[Data in this exercise — start]
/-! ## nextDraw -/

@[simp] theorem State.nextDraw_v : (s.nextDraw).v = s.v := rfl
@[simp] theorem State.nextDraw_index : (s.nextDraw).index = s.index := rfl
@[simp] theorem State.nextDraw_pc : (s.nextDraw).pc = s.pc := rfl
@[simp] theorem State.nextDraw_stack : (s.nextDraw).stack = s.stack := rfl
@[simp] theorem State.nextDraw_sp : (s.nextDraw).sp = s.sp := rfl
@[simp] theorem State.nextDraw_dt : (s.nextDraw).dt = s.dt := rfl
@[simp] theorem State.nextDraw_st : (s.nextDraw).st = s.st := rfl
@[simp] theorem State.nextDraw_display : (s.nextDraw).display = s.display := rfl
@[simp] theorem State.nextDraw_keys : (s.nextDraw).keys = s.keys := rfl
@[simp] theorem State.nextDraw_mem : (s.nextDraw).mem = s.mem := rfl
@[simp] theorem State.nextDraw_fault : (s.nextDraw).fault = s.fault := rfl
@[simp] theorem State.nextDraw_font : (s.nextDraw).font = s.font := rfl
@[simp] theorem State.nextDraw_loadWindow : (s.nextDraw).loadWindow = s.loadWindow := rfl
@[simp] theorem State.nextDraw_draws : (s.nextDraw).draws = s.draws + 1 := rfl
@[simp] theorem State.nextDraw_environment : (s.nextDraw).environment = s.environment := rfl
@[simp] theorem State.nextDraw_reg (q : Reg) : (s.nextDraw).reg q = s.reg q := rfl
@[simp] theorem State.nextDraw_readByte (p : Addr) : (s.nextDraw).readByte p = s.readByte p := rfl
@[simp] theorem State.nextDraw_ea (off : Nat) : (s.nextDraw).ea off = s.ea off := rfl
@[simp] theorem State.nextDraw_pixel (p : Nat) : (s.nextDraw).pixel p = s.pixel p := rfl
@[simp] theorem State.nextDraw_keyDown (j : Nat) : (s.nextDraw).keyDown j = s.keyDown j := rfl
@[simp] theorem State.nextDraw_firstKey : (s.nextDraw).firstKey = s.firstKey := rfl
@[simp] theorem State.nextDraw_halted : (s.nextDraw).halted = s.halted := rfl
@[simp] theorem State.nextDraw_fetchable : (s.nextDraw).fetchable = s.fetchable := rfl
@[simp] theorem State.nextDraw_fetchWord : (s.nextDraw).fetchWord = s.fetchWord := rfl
[Data in this exercise — finish]
[Data in this exercise — start]
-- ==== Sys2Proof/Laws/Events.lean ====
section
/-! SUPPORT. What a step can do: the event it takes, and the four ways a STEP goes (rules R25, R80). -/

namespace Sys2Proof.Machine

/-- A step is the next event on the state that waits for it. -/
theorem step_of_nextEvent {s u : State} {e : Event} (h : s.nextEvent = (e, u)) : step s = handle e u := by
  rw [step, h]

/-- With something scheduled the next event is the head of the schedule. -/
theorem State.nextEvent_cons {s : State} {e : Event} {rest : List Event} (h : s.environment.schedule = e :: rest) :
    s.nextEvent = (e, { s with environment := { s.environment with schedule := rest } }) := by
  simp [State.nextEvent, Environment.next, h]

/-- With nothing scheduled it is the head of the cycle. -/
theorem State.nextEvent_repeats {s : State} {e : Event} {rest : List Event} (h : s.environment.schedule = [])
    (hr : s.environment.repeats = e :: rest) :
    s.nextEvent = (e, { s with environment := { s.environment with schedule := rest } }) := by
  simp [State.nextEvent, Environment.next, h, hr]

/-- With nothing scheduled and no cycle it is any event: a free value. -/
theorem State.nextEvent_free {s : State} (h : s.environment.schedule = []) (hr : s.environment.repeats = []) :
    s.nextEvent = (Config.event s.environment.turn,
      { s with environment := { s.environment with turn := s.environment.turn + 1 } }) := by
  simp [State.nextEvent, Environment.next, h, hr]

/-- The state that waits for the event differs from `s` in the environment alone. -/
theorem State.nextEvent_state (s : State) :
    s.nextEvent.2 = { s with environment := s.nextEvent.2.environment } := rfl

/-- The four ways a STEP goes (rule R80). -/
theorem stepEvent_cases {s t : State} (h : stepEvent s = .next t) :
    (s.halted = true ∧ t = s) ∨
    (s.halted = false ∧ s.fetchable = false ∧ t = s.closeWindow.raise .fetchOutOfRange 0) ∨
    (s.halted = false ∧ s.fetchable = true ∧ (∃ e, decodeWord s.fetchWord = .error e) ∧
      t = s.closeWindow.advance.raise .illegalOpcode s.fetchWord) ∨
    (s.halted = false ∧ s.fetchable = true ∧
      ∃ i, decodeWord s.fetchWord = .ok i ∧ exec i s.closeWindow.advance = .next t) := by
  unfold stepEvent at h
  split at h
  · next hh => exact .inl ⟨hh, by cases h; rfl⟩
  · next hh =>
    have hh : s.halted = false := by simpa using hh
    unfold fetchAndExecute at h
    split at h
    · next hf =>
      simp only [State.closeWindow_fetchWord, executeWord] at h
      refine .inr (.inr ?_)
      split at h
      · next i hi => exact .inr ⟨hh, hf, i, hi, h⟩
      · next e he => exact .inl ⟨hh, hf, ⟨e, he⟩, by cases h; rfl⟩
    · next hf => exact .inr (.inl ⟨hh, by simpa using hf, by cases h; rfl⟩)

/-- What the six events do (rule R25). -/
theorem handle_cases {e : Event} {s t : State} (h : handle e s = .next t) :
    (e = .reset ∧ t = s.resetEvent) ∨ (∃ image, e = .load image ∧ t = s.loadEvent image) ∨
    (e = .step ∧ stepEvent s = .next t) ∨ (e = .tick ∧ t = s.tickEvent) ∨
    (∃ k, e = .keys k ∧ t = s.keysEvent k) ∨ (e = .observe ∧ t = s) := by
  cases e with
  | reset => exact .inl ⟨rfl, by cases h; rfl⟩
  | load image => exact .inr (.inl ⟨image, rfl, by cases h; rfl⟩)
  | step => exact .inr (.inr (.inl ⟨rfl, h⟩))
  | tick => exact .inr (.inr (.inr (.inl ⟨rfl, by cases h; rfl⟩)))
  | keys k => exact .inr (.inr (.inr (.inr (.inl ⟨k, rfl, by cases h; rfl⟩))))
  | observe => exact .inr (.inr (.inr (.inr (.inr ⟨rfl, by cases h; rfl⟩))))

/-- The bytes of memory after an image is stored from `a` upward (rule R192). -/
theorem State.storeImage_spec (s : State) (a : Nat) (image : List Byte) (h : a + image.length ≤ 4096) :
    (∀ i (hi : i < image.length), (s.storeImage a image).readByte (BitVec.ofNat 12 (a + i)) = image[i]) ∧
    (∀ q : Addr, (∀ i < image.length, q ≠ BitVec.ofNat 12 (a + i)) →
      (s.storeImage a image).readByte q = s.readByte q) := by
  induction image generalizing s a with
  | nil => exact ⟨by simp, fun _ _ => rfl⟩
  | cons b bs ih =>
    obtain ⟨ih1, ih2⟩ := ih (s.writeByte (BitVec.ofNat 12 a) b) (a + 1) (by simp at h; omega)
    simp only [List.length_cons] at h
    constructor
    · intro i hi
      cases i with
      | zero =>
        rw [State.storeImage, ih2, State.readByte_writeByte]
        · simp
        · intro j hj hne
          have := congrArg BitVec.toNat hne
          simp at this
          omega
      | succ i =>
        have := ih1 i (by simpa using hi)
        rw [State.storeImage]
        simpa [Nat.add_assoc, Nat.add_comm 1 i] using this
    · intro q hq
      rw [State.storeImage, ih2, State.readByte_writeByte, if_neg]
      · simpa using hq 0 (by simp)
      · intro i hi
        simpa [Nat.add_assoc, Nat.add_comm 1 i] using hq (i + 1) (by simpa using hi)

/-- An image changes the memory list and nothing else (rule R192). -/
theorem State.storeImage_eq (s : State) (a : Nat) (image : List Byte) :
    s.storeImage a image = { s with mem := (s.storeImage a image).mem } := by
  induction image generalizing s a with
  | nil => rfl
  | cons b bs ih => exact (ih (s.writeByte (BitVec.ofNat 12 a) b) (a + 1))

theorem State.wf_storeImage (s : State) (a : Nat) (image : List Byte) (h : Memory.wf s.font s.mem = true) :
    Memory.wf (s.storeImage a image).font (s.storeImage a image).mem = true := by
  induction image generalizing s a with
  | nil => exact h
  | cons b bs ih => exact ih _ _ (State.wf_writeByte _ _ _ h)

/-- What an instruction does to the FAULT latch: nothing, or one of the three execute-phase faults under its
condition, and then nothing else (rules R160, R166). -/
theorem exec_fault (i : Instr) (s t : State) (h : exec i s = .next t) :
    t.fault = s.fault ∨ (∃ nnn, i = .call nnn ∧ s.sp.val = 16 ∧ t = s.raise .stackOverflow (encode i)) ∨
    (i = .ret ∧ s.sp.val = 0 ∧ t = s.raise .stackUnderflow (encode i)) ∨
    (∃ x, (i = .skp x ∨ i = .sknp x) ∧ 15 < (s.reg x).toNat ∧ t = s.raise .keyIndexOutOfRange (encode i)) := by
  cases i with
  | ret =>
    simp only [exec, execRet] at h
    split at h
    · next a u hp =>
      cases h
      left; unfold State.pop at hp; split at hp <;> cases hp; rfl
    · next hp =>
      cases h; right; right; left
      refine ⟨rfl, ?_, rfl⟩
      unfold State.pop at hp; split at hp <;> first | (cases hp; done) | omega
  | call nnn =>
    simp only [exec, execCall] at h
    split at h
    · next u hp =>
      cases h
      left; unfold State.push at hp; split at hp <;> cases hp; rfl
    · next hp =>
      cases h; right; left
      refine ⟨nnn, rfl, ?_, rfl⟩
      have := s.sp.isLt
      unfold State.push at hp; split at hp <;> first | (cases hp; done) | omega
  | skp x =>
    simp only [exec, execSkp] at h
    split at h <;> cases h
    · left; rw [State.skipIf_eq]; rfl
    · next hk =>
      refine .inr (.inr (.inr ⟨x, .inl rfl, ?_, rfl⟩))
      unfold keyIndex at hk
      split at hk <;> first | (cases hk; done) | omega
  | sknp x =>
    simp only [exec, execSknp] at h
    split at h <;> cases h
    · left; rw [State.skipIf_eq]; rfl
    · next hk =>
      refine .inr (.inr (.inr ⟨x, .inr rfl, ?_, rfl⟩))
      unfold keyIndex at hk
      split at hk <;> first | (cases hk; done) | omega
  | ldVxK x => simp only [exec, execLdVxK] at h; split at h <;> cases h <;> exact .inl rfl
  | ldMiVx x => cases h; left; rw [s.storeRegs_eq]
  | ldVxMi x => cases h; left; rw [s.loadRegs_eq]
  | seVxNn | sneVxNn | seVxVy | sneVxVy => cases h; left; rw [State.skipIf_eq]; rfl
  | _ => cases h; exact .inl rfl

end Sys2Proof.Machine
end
[Data in this exercise — finish]
▸ Exercise:
Return every line above that contains the word "ofNat".

▸ Answer section:
    (∀ i (hi : i < image.length), (s.storeImage a image).readByte (BitVec.ofNat 12 (a + i)) = image[i]) ∧
    (∀ q : Addr, (∀ i < image.length, q ≠ BitVec.ofNat 12 (a + i)) →
    obtain ⟨ih1, ih2⟩ := ih (s.writeByte (BitVec.ofNat 12 a) b) (a + 1) (by simp at h; omega)
  | cons b bs ih => exact (ih (s.writeByte (BitVec.ofNat 12 a) b) (a + 1))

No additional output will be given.